John McCain’s campaign manager Rick Davis says in an interview with Chris Cillizza that “[t]his election is not about issues… This election is about a composite view of what people take away from these candidates.”
Tyler Cowen, meanwhile, writes:
There is one biographical fact about Palin’s life that the critics (Drum, DeLong, Yglesias, Klein, Sullivan and Kleiman are among the ones I read) are hardly touching upon. I mean her decision to have a Downs child instead of an abortion. This is the fact about her life and it will be viewed as such from now through November and perhaps beyond.
What’s wrong with these people?
The notion that the general population of the US is not interested in issues and policies, but is interested instead in the biographical storylines associated with each of our candidates for president, presumably what Davis means by a “composite view,” is deeply frightening. More so because there are radical differences between the two candidates who are running for president, differences which matter to the lives of every American. One of the most significant differences is the stance of each candidate on the EFCA, a law that would “change Americans’ lives more than any legislation since the New Deal brought us Social Security,” according to Mark Weisbrot. McCain opposes the EFCA and Obama actually cosponsored it.
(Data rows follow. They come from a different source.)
theorem Flips.vf_of_no_collision
    (h : ∀ r c, spriteBit s x y n r c = true → Display.pixel s.display r c = false) : (s.drawn g).readV 15 = 0 := by
  refine (s.drawn_vf g).trans (if_neg fun hhit => ?_)
  obtain ⟨r, c, hbit, hon⟩ := hg.hit_iff.1 hhit
  exact Bool.false_ne_true ((h r c hbit).symm.trans hon)

end

/-- A draw whose coordinates are not in VF leaves the sprite bits as they were: they do not depend on the display. -/
theorem State.drawn_spriteBit (g : Drawing) (hx : x ≠ 15) (hy : y ≠ 15) :
    spriteBit (s.drawn g) x y n = spriteBit s x y n := by
  unfold spriteBit
  rw [s.drawn_readV_of_ne g hx, s.drawn_readV_of_ne g hy]
  rfl

end

/-! ### The obligations -/

/-- Settles O39: the drawing flips the pixels with a sprite bit where the bytes are in memory, the raised fault where they
are not. -/
theorem drawXorsSpriteAndReportsCollision : Obligations.DrawXorsSpriteAndReportsCollision := by
  refine fun x y n => ⟨encodes_encode (.drw x y n), rfl, fun s => ⟨fun hb => ?_, fun hn hb => ?_⟩⟩
  · obtain ⟨g, hexec, hg⟩ := exec_drw_of_le (s := s) (x := x) (y := y) (n := n) (by rw [Config.addrMax]; omega)
    exact ⟨_, hexec, hg.pixel_eq_bne, hg.vf_of_collision, hg.vf_of_no_collision,
      fun r hr => s.drawn_readV_of_ne g hr, rfl, (s.drawn_keeps g).1⟩
  · exact ⟨_, exec_drw_of_gt hn hb, raised_raiseFault s (.drw x y n) .dataOutOfBounds _⟩

/-- Settles O40: two flips of the same pixels cancel, since the second draw has the first one's sprite bits. -/
theorem spriteXorLaws : Obligations.SpriteXorLaws := by
  refine ⟨fun s t h r c => ?_, fun x y n s t u hx hy hb hst htu => ?_, fun x y n s t hb hst => ?_⟩
  · cases h
    exact Display.pixel_clear r c
  · obtain ⟨g, hexec, hg⟩ := exec_drw_of_le (x := x) (y := y) hb
    cases hst.symm.trans hexec
    obtain ⟨g', hexec', hg'⟩ := exec_drw_of_le (s := s.drawn g) (x := x) (y := y) (n := n) hb
    cases htu.symm.trans hexec'
    refine Display.ext_pixel fun r c => ?_
    calc Display.pixel g'.display r c
      _ = (Display.pixel g.display r c != spriteBit (s.drawn g) x y n r c) := hg'.pixel_eq_bne r c
      _ = ((Display.pixel s.display r c != spriteBit s x y n r c) != spriteBit s x y n r c) := by
        rw [State.drawn_spriteBit g hx hy, hg.pixel_eq_bne]
      _ = Display.pixel s.display r c := by simp
  · obtain ⟨g, hexec, hg⟩ := exec_drw_of_le (x := x) (y := y) hb
    cases hst.symm.trans hexec
    exact ⟨fun ⟨r, c, hbit⟩ hon => hg.vf_of_collision ⟨r, c, hbit, hon r c hbit⟩,
      hg.vf_of_no_collision⟩

/-- Settles O38: the new display is the cleared one, and showing it writes nothing else. -/
theorem clearTurnsEveryPixelOff : Obligations.ClearTurnsEveryPixelOff :=
  ⟨encodes_encode .cls, fun s => ⟨_, rfl, Display.pixel_clear, rfl, (s.show_keeps _).1⟩⟩

end Sys2Proof.Machine
end

section
/-! PROOF. Keypad and timer instructions (R106 to R112, R122): the key a register value selects, the lowest pressed key, and
the moves between a register and a timer. -/

namespace Sys2Proof.Machine

open Spec

/-! ### The key that a value selects (R106) -/

section
variable {cfg : Config} {v : Byte}

/-- The low nibble of a byte as a number. -/
theorem lowNibble_toNat (b : Byte) : (b.extractLsb' 0 4).toNat = b.toNat % 16 := by
  rw [BitVec.extractLsb'_toNat, Nat.shiftRight_zero]

/-- A value up to 15 selects its own key; above 15 MASK selects by the low nibble. -/
theorem keyNumber_eq_some {k : Fin 16}
    (h : v.toNat = k.val ∨ cfg.keyIndexPolicy = .mask ∧ 0x0F < v.toNat ∧ v.toNat % 16 = k.val) :
    keyNumber cfg v = some k := by
  rcases h with hk | ⟨hmask, hv, hk⟩
  · have hlt : v.toNat < 16 := by omega
    rw [keyNumber, dif_pos hlt]
    exact congrArg some (Fin.ext hk)
  · have hge : ¬ v.toNat < 16 := by omega
    rw [keyNumber, dif_neg hge, hmask]
    exact congrArg some (Fin.ext ((lowNibble_toNat v).trans hk))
Though I do not always agree with Barack Obama on every position he has taken–and I advocate taking a skeptical stance toward everything he says, as we should with every politician–I give him credit for increasingly trying to focus this election on policy issues. More and more, he has shifted from a candidate who has spoken (during the primaries) fairly abstractly (though policy details were always available on his website) to a candidate who can be, as of the convention, very specific about what he wants to accomplish. His is, to be sure, a more centrist agenda than I would personally prefer, but no one can accuse him of being nonspecific or running on his “authenticity.”
The Republicans and more generally the Far Right, meanwhile, want to make “authenticity” and the “composite view” the deciding factor in this election. (Do you want to have a beer with the candidate?) They do this because, if polls are to be believed, they simply can’t win by running on the issues. The vast majority of the American population consists of what George W. Bush called today in his speech, broadcast from Washington to the RNC, the “angry left.” We want out of Iraq. We want universal healthcare. We like Social Security just the way it is. We hate torture.
It is also fascinating that Republicans want to make this sort of authenticity the central focus of the election, but also cry foul when their candidates are attacked for character flaws and personal failings. Governor Palin gets to run as an “authentic” “hockey mom” who lives up to her principles because she bore a child with Down Syndrome–meaning, in essence, that she is willing to use her newest child as a political bludgeon against her opponents–but also gets to complain about indecent personal attacks when (admittedly idiotic) pundits critique her “mothering” skills.
As I have stated, I think digging into Palin’s personal life is deeply immoral, but as a corollary I also think that her using her family as an example of what a wonderful candidate she is is equally, if not more, odious.
If we fall for this–again–what’s wrong with us?